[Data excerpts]

Segment Open

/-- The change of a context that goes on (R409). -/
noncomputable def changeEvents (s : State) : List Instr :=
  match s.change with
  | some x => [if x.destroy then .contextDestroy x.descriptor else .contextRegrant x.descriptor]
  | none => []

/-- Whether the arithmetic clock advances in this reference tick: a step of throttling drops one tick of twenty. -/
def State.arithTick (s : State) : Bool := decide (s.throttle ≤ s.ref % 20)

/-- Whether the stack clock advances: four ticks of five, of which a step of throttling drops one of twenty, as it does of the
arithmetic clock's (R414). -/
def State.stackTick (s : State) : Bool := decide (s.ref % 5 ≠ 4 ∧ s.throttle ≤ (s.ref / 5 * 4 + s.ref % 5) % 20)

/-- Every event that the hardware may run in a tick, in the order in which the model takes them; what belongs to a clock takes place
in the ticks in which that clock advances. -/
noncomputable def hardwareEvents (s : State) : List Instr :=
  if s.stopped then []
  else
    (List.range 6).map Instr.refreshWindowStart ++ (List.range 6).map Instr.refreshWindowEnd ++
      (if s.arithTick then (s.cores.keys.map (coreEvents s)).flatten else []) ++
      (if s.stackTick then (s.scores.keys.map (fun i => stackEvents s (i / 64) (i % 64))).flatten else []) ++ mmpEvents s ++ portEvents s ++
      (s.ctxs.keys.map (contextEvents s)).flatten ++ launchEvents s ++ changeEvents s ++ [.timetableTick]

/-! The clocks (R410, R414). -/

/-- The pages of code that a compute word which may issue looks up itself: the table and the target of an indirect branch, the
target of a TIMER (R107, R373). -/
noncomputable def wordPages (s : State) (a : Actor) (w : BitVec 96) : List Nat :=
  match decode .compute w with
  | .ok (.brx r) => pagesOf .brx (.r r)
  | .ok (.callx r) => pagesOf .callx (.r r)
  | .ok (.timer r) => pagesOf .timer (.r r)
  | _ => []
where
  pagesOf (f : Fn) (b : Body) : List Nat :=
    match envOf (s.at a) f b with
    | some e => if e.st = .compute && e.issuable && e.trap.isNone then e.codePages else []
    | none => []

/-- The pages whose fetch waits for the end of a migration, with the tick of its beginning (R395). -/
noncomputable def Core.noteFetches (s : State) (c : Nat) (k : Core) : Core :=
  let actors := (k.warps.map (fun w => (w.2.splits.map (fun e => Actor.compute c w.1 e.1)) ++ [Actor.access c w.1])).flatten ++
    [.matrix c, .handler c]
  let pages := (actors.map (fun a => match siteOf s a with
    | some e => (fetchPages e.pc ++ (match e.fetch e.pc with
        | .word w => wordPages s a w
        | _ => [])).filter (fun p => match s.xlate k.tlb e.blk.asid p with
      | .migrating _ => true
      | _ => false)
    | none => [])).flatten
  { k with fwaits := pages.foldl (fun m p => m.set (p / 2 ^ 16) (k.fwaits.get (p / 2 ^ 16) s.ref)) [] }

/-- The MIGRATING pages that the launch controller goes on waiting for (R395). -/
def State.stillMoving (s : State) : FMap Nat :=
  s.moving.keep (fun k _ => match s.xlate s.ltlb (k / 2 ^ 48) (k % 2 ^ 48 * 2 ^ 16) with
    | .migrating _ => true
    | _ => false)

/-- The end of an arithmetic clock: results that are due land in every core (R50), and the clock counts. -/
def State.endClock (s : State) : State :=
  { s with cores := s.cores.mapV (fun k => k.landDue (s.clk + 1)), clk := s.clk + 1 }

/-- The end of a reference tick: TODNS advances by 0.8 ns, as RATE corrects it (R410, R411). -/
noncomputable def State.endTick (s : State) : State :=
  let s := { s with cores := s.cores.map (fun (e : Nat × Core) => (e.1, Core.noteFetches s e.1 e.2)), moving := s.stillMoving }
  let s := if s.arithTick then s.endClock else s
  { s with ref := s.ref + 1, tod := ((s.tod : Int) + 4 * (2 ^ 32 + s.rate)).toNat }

Segment Closed
Segment Open

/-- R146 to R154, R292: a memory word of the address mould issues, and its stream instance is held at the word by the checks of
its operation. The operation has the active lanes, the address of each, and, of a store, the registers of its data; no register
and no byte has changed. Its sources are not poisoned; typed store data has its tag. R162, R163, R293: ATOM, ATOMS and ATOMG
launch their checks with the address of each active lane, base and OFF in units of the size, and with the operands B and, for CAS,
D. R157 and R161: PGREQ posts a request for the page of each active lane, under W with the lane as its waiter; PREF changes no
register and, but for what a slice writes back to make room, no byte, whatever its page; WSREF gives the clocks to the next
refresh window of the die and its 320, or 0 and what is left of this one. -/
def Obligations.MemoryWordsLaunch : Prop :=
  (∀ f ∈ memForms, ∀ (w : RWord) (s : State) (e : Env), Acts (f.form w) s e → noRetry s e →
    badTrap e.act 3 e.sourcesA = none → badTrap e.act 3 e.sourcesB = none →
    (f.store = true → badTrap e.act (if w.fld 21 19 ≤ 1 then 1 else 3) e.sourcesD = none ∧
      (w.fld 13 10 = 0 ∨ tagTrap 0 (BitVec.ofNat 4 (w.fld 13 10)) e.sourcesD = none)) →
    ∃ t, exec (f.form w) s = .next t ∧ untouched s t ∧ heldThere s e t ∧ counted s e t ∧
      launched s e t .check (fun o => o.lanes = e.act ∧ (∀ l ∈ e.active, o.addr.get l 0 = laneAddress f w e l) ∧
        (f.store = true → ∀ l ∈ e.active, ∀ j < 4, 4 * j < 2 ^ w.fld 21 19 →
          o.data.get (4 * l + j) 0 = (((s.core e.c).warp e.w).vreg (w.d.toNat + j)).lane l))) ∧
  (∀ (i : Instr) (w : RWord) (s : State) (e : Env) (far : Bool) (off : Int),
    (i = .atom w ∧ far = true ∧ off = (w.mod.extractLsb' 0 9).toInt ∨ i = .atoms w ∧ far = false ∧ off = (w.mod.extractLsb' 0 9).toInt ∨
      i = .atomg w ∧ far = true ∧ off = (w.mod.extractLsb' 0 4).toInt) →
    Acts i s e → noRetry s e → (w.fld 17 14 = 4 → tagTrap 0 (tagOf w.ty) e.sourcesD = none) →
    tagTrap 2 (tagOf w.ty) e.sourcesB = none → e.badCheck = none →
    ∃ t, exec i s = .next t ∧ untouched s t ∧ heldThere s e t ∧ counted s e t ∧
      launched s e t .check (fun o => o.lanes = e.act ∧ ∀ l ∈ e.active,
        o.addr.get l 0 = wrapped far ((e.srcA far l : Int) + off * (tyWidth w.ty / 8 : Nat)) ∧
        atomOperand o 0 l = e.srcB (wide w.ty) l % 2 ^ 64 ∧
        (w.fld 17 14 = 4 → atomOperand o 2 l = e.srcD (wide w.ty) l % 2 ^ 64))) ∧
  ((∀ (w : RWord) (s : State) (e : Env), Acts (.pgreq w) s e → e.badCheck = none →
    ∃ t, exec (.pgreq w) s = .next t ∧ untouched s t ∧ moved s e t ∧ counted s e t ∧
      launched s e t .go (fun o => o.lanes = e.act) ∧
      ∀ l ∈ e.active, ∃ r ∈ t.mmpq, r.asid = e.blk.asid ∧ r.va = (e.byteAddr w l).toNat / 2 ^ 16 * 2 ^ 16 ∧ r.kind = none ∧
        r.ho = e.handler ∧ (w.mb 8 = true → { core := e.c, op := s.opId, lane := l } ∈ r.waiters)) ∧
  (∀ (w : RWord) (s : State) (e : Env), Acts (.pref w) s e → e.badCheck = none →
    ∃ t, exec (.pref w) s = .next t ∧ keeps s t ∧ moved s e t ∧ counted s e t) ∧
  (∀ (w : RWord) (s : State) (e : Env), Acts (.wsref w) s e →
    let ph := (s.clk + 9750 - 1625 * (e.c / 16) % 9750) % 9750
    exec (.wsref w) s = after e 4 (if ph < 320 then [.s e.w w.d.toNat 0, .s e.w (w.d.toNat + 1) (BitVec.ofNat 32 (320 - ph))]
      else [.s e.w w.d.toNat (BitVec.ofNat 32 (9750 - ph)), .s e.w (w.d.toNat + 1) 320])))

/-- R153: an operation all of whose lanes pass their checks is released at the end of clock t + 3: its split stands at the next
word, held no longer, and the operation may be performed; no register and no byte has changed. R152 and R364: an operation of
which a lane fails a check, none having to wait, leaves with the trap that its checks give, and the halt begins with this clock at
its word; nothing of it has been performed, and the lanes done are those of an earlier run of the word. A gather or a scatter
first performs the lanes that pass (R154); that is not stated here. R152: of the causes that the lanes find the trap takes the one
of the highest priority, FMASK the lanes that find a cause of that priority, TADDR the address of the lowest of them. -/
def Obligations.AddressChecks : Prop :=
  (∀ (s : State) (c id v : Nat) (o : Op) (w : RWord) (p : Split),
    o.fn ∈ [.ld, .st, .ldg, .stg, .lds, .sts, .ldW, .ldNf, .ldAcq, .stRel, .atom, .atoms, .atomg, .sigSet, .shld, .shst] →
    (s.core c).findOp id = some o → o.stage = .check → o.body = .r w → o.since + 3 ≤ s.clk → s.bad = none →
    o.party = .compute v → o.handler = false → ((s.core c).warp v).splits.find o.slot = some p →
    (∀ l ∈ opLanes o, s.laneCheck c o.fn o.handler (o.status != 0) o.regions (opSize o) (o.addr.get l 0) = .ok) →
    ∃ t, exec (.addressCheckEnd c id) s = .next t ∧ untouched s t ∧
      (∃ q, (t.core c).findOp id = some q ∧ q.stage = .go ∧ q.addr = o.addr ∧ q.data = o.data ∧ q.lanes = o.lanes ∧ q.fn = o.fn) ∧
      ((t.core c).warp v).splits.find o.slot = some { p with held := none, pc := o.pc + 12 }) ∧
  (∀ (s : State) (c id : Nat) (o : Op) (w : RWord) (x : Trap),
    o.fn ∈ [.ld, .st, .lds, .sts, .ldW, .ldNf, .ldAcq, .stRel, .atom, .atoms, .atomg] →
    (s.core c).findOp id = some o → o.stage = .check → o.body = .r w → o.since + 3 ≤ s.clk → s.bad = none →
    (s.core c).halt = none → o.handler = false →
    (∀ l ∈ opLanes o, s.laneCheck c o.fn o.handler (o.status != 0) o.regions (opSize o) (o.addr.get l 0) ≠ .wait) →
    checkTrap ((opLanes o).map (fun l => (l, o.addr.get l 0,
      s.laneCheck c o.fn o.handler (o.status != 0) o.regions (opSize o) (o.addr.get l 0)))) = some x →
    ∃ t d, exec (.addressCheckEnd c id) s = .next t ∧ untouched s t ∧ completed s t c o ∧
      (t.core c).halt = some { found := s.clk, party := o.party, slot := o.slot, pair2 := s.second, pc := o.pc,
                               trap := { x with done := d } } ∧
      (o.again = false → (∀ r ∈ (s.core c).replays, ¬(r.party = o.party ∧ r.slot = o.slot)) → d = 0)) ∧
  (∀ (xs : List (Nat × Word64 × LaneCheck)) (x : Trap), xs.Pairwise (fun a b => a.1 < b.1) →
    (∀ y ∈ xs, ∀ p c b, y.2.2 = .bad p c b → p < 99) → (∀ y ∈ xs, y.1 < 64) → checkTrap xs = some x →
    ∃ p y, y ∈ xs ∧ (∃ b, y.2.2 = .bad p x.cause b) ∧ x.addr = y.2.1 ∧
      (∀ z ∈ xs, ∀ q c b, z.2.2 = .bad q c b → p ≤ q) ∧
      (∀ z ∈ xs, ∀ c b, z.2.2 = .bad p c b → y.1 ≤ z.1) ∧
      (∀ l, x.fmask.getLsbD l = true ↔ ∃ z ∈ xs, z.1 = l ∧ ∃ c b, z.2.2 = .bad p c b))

Segment Closed
Segment Open

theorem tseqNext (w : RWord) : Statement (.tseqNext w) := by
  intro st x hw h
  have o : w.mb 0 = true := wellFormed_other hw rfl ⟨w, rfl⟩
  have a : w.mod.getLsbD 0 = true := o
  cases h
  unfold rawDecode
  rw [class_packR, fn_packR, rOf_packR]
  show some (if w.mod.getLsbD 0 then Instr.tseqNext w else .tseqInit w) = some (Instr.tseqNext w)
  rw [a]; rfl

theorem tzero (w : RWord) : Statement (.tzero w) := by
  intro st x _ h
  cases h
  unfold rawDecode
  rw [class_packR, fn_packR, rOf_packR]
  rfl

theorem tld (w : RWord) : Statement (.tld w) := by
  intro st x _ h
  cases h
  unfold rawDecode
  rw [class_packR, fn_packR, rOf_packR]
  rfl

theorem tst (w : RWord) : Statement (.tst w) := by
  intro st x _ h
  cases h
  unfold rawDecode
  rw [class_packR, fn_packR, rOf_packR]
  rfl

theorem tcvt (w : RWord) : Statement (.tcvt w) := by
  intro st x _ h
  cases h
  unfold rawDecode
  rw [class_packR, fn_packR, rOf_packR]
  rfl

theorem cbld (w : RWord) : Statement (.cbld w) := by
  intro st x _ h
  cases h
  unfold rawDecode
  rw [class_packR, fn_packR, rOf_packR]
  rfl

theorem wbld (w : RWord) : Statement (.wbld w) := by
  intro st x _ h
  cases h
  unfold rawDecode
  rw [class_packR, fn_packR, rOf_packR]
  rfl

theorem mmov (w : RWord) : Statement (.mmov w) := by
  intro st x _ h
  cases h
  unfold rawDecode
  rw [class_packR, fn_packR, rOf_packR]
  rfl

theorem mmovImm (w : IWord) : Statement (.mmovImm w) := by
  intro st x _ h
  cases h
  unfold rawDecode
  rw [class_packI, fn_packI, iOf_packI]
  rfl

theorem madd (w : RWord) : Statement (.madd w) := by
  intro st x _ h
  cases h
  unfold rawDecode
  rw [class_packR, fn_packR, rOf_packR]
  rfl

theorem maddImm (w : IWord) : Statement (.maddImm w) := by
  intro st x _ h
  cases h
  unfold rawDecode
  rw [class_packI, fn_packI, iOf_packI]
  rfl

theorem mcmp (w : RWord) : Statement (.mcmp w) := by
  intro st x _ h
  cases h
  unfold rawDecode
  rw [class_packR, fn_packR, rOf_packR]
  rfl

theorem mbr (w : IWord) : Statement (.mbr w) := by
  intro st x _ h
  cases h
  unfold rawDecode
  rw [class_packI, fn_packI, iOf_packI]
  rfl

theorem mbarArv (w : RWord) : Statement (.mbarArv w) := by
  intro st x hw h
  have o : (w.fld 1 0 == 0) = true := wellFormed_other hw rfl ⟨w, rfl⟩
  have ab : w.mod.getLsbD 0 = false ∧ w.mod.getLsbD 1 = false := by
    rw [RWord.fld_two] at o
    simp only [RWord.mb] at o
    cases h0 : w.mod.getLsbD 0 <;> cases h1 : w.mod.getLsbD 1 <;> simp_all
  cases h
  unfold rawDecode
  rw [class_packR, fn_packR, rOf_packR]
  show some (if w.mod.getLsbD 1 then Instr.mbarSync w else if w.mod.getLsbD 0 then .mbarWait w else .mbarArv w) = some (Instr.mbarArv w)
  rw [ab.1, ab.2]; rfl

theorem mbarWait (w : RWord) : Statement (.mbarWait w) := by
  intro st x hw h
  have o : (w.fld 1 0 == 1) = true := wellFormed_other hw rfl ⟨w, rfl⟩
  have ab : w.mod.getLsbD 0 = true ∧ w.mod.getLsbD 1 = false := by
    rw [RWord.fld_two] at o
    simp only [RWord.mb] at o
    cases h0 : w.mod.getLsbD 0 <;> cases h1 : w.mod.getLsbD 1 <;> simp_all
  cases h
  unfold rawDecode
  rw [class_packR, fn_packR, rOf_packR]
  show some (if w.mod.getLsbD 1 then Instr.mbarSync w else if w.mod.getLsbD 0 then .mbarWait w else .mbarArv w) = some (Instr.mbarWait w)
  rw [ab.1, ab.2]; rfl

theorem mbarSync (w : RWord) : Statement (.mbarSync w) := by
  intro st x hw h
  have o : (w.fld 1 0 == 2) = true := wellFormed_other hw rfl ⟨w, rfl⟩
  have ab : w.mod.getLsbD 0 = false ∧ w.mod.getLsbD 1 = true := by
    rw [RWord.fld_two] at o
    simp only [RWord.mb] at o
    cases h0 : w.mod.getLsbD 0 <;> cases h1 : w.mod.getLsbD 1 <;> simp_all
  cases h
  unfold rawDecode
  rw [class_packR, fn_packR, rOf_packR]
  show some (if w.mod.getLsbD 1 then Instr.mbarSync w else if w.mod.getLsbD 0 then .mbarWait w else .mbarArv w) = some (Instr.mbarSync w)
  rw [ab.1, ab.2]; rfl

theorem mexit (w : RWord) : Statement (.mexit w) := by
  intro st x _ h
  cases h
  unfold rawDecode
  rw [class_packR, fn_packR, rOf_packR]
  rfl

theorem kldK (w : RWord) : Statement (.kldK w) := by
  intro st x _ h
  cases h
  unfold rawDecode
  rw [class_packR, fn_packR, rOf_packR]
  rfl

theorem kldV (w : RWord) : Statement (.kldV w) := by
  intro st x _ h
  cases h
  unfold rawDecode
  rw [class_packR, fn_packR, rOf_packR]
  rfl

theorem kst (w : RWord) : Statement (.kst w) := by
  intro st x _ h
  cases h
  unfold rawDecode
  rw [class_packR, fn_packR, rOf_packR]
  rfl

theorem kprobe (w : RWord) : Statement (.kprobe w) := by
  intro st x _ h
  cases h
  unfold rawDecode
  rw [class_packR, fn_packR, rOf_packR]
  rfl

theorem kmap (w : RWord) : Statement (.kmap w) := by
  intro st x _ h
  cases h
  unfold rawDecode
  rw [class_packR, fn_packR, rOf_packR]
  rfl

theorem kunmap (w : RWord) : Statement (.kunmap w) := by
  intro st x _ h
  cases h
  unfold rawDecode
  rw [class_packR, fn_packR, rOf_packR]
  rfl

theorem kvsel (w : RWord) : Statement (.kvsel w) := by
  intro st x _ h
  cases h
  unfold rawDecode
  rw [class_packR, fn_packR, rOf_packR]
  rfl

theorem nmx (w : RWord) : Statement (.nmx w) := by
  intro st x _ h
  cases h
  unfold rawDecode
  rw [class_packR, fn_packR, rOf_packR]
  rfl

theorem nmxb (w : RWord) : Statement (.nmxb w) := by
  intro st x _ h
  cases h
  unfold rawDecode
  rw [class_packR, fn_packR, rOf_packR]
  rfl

Segment Closed

--- Exercise aim ---
Above are the records. Print exactly, and only, the lines from the line with "on (R409). -/" to the line with "(if s.stackTick then", both inclusive.

--- Your solution ---
/-- The change of a context that goes on (R409). -/
noncomputable def changeEvents (s : State) : List Instr :=
  match s.change with
  | some x => [if x.destroy then .contextDestroy x.descriptor else .contextRegrant x.descriptor]
  | none => []

/-- Whether the arithmetic clock advances in this reference tick: a step of throttling drops one tick of twenty. -/
def State.arithTick (s : State) : Bool := decide (s.throttle ≤ s.ref % 20)

/-- Whether the stack clock advances: four ticks of five, of which a step of throttling drops one of twenty, as it does of the
arithmetic clock's (R414). -/
def State.stackTick (s : State) : Bool := decide (s.ref % 5 ≠ 4 ∧ s.throttle ≤ (s.ref / 5 * 4 + s.ref % 5) % 20)

/-- Every event that the hardware may run in a tick, in the order in which the model takes them; what belongs to a clock takes place
in the ticks in which that clock advances. -/
noncomputable def hardwareEvents (s : State) : List Instr :=
  if s.stopped then []
  else
    (List.range 6).map Instr.refreshWindowStart ++ (List.range 6).map Instr.refreshWindowEnd ++
      (if s.arithTick then (s.cores.keys.map (coreEvents s)).flatten else []) ++
      (if s.stackTick then (s.scores.keys.map (fun i => stackEvents s (i / 64) (i % 64))).flatten else []) ++ mmpEvents s ++ portEvents s ++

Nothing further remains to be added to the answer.